DNS Operations Working Group                             Johan Ihren
draft-ihren-delegation-ttls-00.txt		         Autonomica
October 2003                                             Expires in six months



         Importance Of Parent-side TTLs For Referrals Several Layers Deep


Status of this Memo

   This document is an Internet-Draft and is subject to all 
   provisions of Section 10 of RFC2026.

   Internet-Drafts are working documents of the Internet Engineering
   Task Force (IETF), its areas, and its working groups.

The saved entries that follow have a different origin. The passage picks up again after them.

/-- R46, R47, R139, R164, R315, R433: a pattern that is no instruction and a fetch that fails enter trap mode in the issuing warp at its PC; a fault that a
block holds, in the first of its warps that may take it; a HANG, in a stream program of the context with its wait-for graph written, which waits for a migrating page. The scope byte of a record that no
known instruction gives is the model's (assumption 17); so are the graph's order, the stream program that takes the HANG, its wait for the end of a trap, and its record's lanes (assumption 36). -/
def Obligations.EventTraps : Prop :=
  ∀ (s z : State) (wid : Nat),
    (∀ (pc : Addr54) (k : Bool), s.cur = some wid → s.nextPc wid = some (pc, k) →
      let at_ := s.updWarp wid fun w => { w with lclk := w.lclk + 1, pass := none }
      let rec_ := fun (code : Nat) (a : Option DWord) => [({ code := code, pc := BitVec.ofNat 64 pc.toNat, addr := a, lanes := (s.warpD wid).selected (s.block (s.warpD wid).blk).width } : Rec)]
      (TrapOpen at_ wid (rec_ 0x01 none) z → Completes s .illegalInstruction fun u => TrapIn at_ z u wid) ∧
      (∀ a : Addr54, TrapOpen at_ wid (rec_ 0x04 (some (BitVec.ofNat 64 (s.chip * 2 ^ 54 + a.toNat)))) z → Completes s (.instrFetch a) fun u => TrapIn at_ z u wid)) ∧
    (∀ (blk : Nat) (f : AsyncFault) (r : List AsyncFault), (s.block blk).held = f :: r →
      let can := fun (v : Nat) => ∃ w, s.warp? v = some w ∧ w.live ≠ 0 ∧ w.frame = none ∧ w.suspended = none
      let at_ := s.updBlock blk fun b => { b with held := r }
      (∃ pre post, (s.block blk).wids = pre ++ wid :: post ∧ can wid ∧ ∀ v ∈ pre, ¬ can v) →
      (s.atBoundary wid = true → TrapOpen at_ wid [{ code := f.code, info := f.info, pc := f.pc, addr := f.addr, space := f.space, body := f.body, scope := f.scope, width := f.width, lanes := f.lanes, members := f.members }] z →
        Completes s (.asyncFaultDelivery blk) fun u => TrapIn at_ z u wid ∧ (u.block blk).held = r) ∧
      (s.atBoundary wid = false → Completes s (.asyncFaultDelivery blk) fun u => u = s)) ∧
    (∀ slot v, (s.ctxs.find slot).isSome = true →
      let c := s.ctx slot
      let fired := s.updCtx slot fun c => { c with hangFired := true }
      let graph := s.hangGraph slot
      let bytes := (graph.take 4096).flatMap id
      let at_ := (v.updCtx slot fun c => { c with hangHeld := none }).updCtx slot fun c => { c with hangWaits := none }
      (c.hangFired = true ∨ c.hangCount < 2 ^ c.hang → Completes s (.hang slot) fun u => u = s) ∧
      (∀ a, c.hangFired = false → 2 ^ c.hang ≤ c.hangCount → fired.migratingIn slot (c.faultBase + 0x2400000) bytes.length = some a → Completes s (.hang slot) fun u =>
        u = fired.updCtx slot fun c => { c with hangHeld := some (graph.length, bytes, some a) }) ∧
      (c.hangFired = false → 2 ^ c.hang ≤ c.hangCount → fired.migratingIn slot (c.faultBase + 0x2400000) bytes.length = none → fired.writeVirt slot (c.faultBase + 0x2400000) bytes = some v →
        v.hangTarget slot = some wid → (v.warpD wid).suspended = none → v.atBoundary wid = true →
        TrapOpen at_ wid [{ code := 0x3B, pc := BitVec.ofNat 64 (((v.warpD wid).selectedPc 1).getD ((v.warpD wid).pc 0)).toNat, info := graph.length, lanes := (v.warpD wid).live }] z →
        Completes s (.hang slot) fun u => TrapIn at_ z u wid ∧ (u.ctx slot).hangFired = true))

/-- R135, R82, R153, R359: a result that has come is written to its destinations, once, in the lanes that it names, whether or not they have exited since, but that a mask keeps no bit of a lane that is
gone; memory and every other warp are as before. For a warp off-core it waits, which is the model's reading of R359 (assumption 13). -/
def Obligations.ResultDelivery : Prop :=
  ∀ (s : State) (wid id : Nat) (x : Window),
    let w := s.warpD wid
    let W := (s.block w.blk).width
    ((∀ x ∈ w.windows, x.id = id → x.ready = false ∨ x.done = true) → Completes s (.longLatencyResult wid id) fun u => u = s) ∧
    (w.offcore.isSome = true → Completes s (.longLatencyResult wid id) fun u => u = s) ∧
    ((s.warp? wid).isSome = true → w.offcore = none → w.windows.find? (fun x => x.id = id && x.ready && !x.done) = some x → Completes s (.longLatencyResult wid id) fun u =>
      u.mem = s.mem ∧ (∀ v, v ≠ wid → u.warp? v = s.warp? v) ∧ (∀ y ∈ (u.warpD wid).windows, y.id = id → y.done = true) ∧
      (∀ d v, x.writes = [.scal d v] → ∀ r, (u.warpD wid).sget r = if r = d then v else w.sget r) ∧
      (∀ d ls, x.writes = [.vec d ls] → (ls.map (·.1)).Nodup → (∀ y ∈ ls, y.1 < 64) → ∀ r l, l < 64 →
        ((r = d → ∀ v, (l, v) ∉ ls) → (u.warpD wid).vget r l = w.vget r l) ∧
        (∀ v, r = d → (l, v) ∈ ls → (u.warpD wid).vget r l = v)) ∧
      (∀ d bits v, x.writes = [.mask d bits v] → ∀ r l, l < W → l < 64 →
        inSet ((u.warpD wid).kget r) l = if r = d ∧ inSet bits l = true ∧ inSet w.live l = true then inSet v l else inSet (w.kget r) l))

/-! ## Blocks on cores -/

/-- R122, R290, R292, R304, R370: a block that the tables place on this chip is admitted to a core with room: free warp slots (a saved stream program keeps its own), a range of the
scratchpad that meets no other, warps with every lane live at the record's entry, registers zero but for a stream's argument, and a partition
of zeros. It starts once the pod clock has reached its record's start. The lowest room that fits is taken
(assumption 38). -/
def Obligations.BlockAdmission : Prop :=
  ∀ (s t : State) (grid bid core : Nat) (g : GridRow), s.hytur.tables.grids.find grid = some g →
    let ctx := g.ctxRow % 64
    let r := g.record
    let W := if g.stream then 1 else widthOf (recField r 0x2C 1)
    let may : Prop := s.awaits grid bid = true ∧ s.ctxRuns g.ctxRow = true ∧ s.rerunning ctx = false ∧ (s.core core).readmit = [] ∧ s.barred core grid bid = false
    let image : Prop := s.coreError ctx core = false
    let turn := s.turnOf grid bid core r
    let seated := fun (kind : BlockKind) (clock : DWord) => Completes s (.blockAdmission grid bid core) fun u => ∃ key b, u.block? key = some b ∧ b.grid = grid ∧ b.bid = bid ∧
      b.ctx = ctx ∧ b.kind = kind ∧ b.core = core ∧ b.record = r ∧ b.width = W ∧ b.started = false ∧ b.psize = partitionSize r ∧ b.pbase + b.psize ≤ 2 ^ 21 ∧
      b.wids.length = recField r 0x2D 1 ∧ b.wids.Nodup ∧ (∀ v ∈ b.wids, ∃ i, i < (if core < 128 then 32 else 16) ∧ v = widOf core i ∧ i ∉ s.heldSlots core) ∧
      (∀ x ∈ s.takenRanges core, ∀ o, ¬ (x.1 ≤ o ∧ o < x.1 + x.2 ∧ b.pbase ≤ o ∧ o < b.pbase + b.psize)) ∧
      (∀ o, b.pbase ≤ o → o < b.pbase + b.psize → Map.get 0 (u.core core).spad o = 0) ∧
      ∀ i, (h : i < b.wids.length) → ∃ w, u.warp? b.wids[i] = some w ∧ w.blk = key ∧ w.index = i ∧ w.live = allSet W ∧ w.lclk = clock ∧ w.parks = [] ∧ w.frame = none ∧
        (∀ l, l < W → w.pc l = BitVec.ofNat 54 (recField r 8 8 / 4 * 4)) ∧ w.tvec = BitVec.ofNat 64 (recField r 0x10 8 / 4 * 4) ∧ (∀ n l, w.vget n l = 0) ∧ (∀ n, w.kget n = 0) ∧
        ∀ n, w.sget n = if n = 0 ∧ g.stream = true then g.arg else 0
    (may → image → g.stream = true → core = 128 + ctx % 32 → s.seat grid bid g core .stream 0 id = some t → seated .stream 0) ∧
    (may → image → g.stream = false → core < 128 → (s.ctx ctx).dmode = false → s.seat grid bid g core .kernel 0 id = some t → seated .kernel 0) ∧
    (may → image → g.stream = false → core < 128 → (s.ctx ctx).dmode = true → s.savedAhead ctx core = false → core = s.dcore r bid →
      (s.positions.get (0, 0) (positionKey grid core turn.1)).1 = turn.2.1 → s.seat grid bid g core .kernel turn.2.2 (fun b => { b with pos := turn.1 }) = some t → seated .kernel turn.2.2) ∧
    (¬ may → Completes s (.blockAdmission grid bid core) fun u => u = s) ∧
    (∀ blk b, s.block? blk = some b →
      (recField b.record 0x38 8 ≤ s.clock.time → Completes s (.blockStart blk) fun u => u.block? blk = some { b with started := true } ∧ { u with blocks := s.blocks } = s) ∧
      (s.clock.time < recField b.record 0x38 8 → Completes s (.blockStart blk) fun u => u = s))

Note that
   other groups may also distribute working documents as
   Internet-Drafts.

   Internet-Drafts are draft documents valid for a maximum of six
   months and may be updated, replaced, or obsoleted by other
   documents at any time. It is inappropriate to use Internet-Drafts
   as reference material or to cite them other than as "work in
   progress."

   The list of current Internet-Drafts can be accessed at
   http://www.ietf.org/ietf/1id-abstracts.txt

   The list of Internet-Draft Shadow Directories can be accessed at
   http://www.ietf.org/shadow.html.


Abstract

   This memo documents a consequence of how the TTL re-writing
   mechanism works (or rather does not work) for the case of a
   resolver chasing a referral chain several layers deep.

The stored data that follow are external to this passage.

/-! ### updHome -/

@[simp] theorem State.updHome_cycle (s : State) (n : Nat) (f : Home → Home) : (s.updHome n f).cycle = s.cycle := rfl
@[simp] theorem State.updHome_clock (s : State) (n : Nat) (f : Home → Home) : (s.updHome n f).clock = s.clock := rfl
@[simp] theorem State.updHome_mem (s : State) (n : Nat) (f : Home → Home) : (s.updHome n f).mem = s.mem := rfl
@[simp] theorem State.updHome_cores (s : State) (n : Nat) (f : Home → Home) : (s.updHome n f).cores = s.cores := rfl
@[simp] theorem State.updHome_controls (s : State) (n : Nat) (f : Home → Home) : (s.updHome n f).controls = s.controls := rfl
@[simp] theorem State.updHome_dieSpad (s : State) (n : Nat) (f : Home → Home) : (s.updHome n f).dieSpad = s.dieSpad := rfl
@[simp] theorem State.updHome_dieCounters (s : State) (n : Nat) (f : Home → Home) : (s.updHome n f).dieCounters = s.dieCounters := rfl
@[simp] theorem State.updHome_l2 (s : State) (n : Nat) (f : Home → Home) : (s.updHome n f).l2 = s.l2 := rfl
@[simp] theorem State.updHome_aliasQ (s : State) (n : Nat) (f : Home → Home) : (s.updHome n f).aliasQ = s.aliasQ := rfl
@[simp] theorem State.updHome_sectors (s : State) (n : Nat) (f : Home → Home) : (s.updHome n f).sectors = s.sectors := rfl
@[simp] theorem State.updHome_warps (s : State) (n : Nat) (f : Home → Home) : (s.updHome n f).warps = s.warps := rfl
@[simp] theorem State.updHome_blocks (s : State) (n : Nat) (f : Home → Home) : (s.updHome n f).blocks = s.blocks := rfl
@[simp] theorem State.updHome_images (s : State) (n : Nat) (f : Home → Home) : (s.updHome n f).images = s.images := rfl
@[simp] theorem State.updHome_shadows (s : State) (n : Nat) (f : Home → Home) : (s.updHome n f).shadows = s.shadows := rfl
@[simp] theorem State.updHome_spent (s : State) (n : Nat) (f : Home → Home) : (s.updHome n f).spent = s.spent := rfl
@[simp] theorem State.updHome_ctxs (s : State) (n : Nat) (f : Home → Home) : (s.updHome n f).ctxs = s.ctxs := rfl
@[simp] theorem State.updHome_inject (s : State) (n : Nat) (f : Home → Home) : (s.updHome n f).inject = s.inject := rfl
@[simp] theorem State.updHome_windows (s : State) (n : Nat) (f : Home → Home) : (s.updHome n f).windows = s.windows := rfl
@[simp] theorem State.updHome_ordered (s : State) (n : Nat) (f : Home → Home) : (s.updHome n f).ordered = s.ordered := rfl
@[simp] theorem State.updHome_ringClock (s : State) (n : Nat) (f : Home → Home) : (s.updHome n f).ringClock = s.ringClock := rfl
@[simp] theorem State.updHome_positions (s : State) (n : Nat) (f : Home → Home) : (s.updHome n f).positions = s.positions := rfl
@[simp] theorem State.updHome_late (s : State) (n : Nat) (f : Home → Home) : (s.updHome n f).late = s.late := rfl
@[simp] theorem State.updHome_hytur (s : State) (n : Nat) (f : Home → Home) : (s.updHome n f).hytur = s.hytur := rfl
@[simp] theorem State.updHome_queues (s : State) (n : Nat) (f : Home → Home) : (s.updHome n f).queues = s.queues := rfl
@[simp] theorem State.updHome_posted (s : State) (n : Nat) (f : Home → Home) : (s.updHome n f).posted = s.posted := rfl
@[simp] theorem State.updHome_jobs (s : State) (n : Nat) (f : Home → Home) : (s.updHome n f).jobs = s.jobs := rfl
@[simp] theorem State.updHome_binds (s : State) (n : Nat) (f : Home → Home) : (s.updHome n f).binds = s.binds := rfl
@[simp] theorem State.updHome_series (s : State) (n : Nat) (f : Home → Home) : (s.updHome n f).series = s.series := rfl
@[simp] theorem State.updHome_sliceAt (s : State) (n : Nat) (f : Home → Home) : (s.updHome n f).sliceAt = s.sliceAt := rfl
@[simp] theorem State.updHome_slicing (s : State) (n : Nat) (f : Home → Home) : (s.updHome n f).slicing = s.slicing := rfl
@[simp] theorem State.updHome_served (s : State) (n : Nat) (f : Home → Home) : (s.updHome n f).served = s.served := rfl
@[simp] theorem State.updHome_submits (s : State) (n : Nat) (f : Home → Home) : (s.updHome n f).submits = s.submits := rfl
@[simp] theorem State.updHome_manage (s : State) (n : Nat) (f : Home → Home) : (s.updHome n f).manage = s.manage := rfl
@[simp] theorem State.updHome_platform (s : State) (n : Nat) (f : Home → Home) : (s.updHome n f).platform = s.platform := rfl
@[simp] theorem State.updHome_agenda (s : State) (n : Nat) (f : Home → Home) : (s.updHome n f).agenda = s.agenda := rfl
@[simp] theorem State.updHome_cur (s : State) (n : Nat) (f : Home → Home) : (s.updHome n f).cur = s.cur := rfl
@[simp] theorem State.updHome_fresh (s : State) (n : Nat) (f : Home → Home) : (s.updHome n f).fresh = s.fresh := rfl
@[simp] theorem State.updHome_issues (s : State) (n : Nat) (f : Home → Home) : (s.updHome n f).issues = s.issues := rfl
@[simp] theorem State.updHome_outbox (s : State) (n : Nat) (f : Home → Home) : (s.updHome n f).outbox = s.outbox := rfl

   The most common example of this is the case of a recursive resolver
   trying to look up a third level domain name starting from the root.

   A result of how this works is that it seems to be a good idea to
   recommend an increase of the present standard TTL for delegations
   from the root zone from the present 48 hours to something
   significantly longer. But, more importantly, the choice of TTL for
   the referral from the parent should be a decision made by the
   child, not the parent.


1. Introduction.

   When a resolver queries an authoritative server it has to be
   prepared for several possible responses. The responses relevant
   here are primarily

   a) "The Answer", i.e. a response with the answer to the query in
      the Answer section and the enclosing NS RRset in the Authority
      section

   b) "The Referral", i.e. a response with an empty Answer section and
      the NS RRset of the child in the Authority section.

   In the case of the referral the NS RRset is cached based upon the
   TTL associated with the involved records. 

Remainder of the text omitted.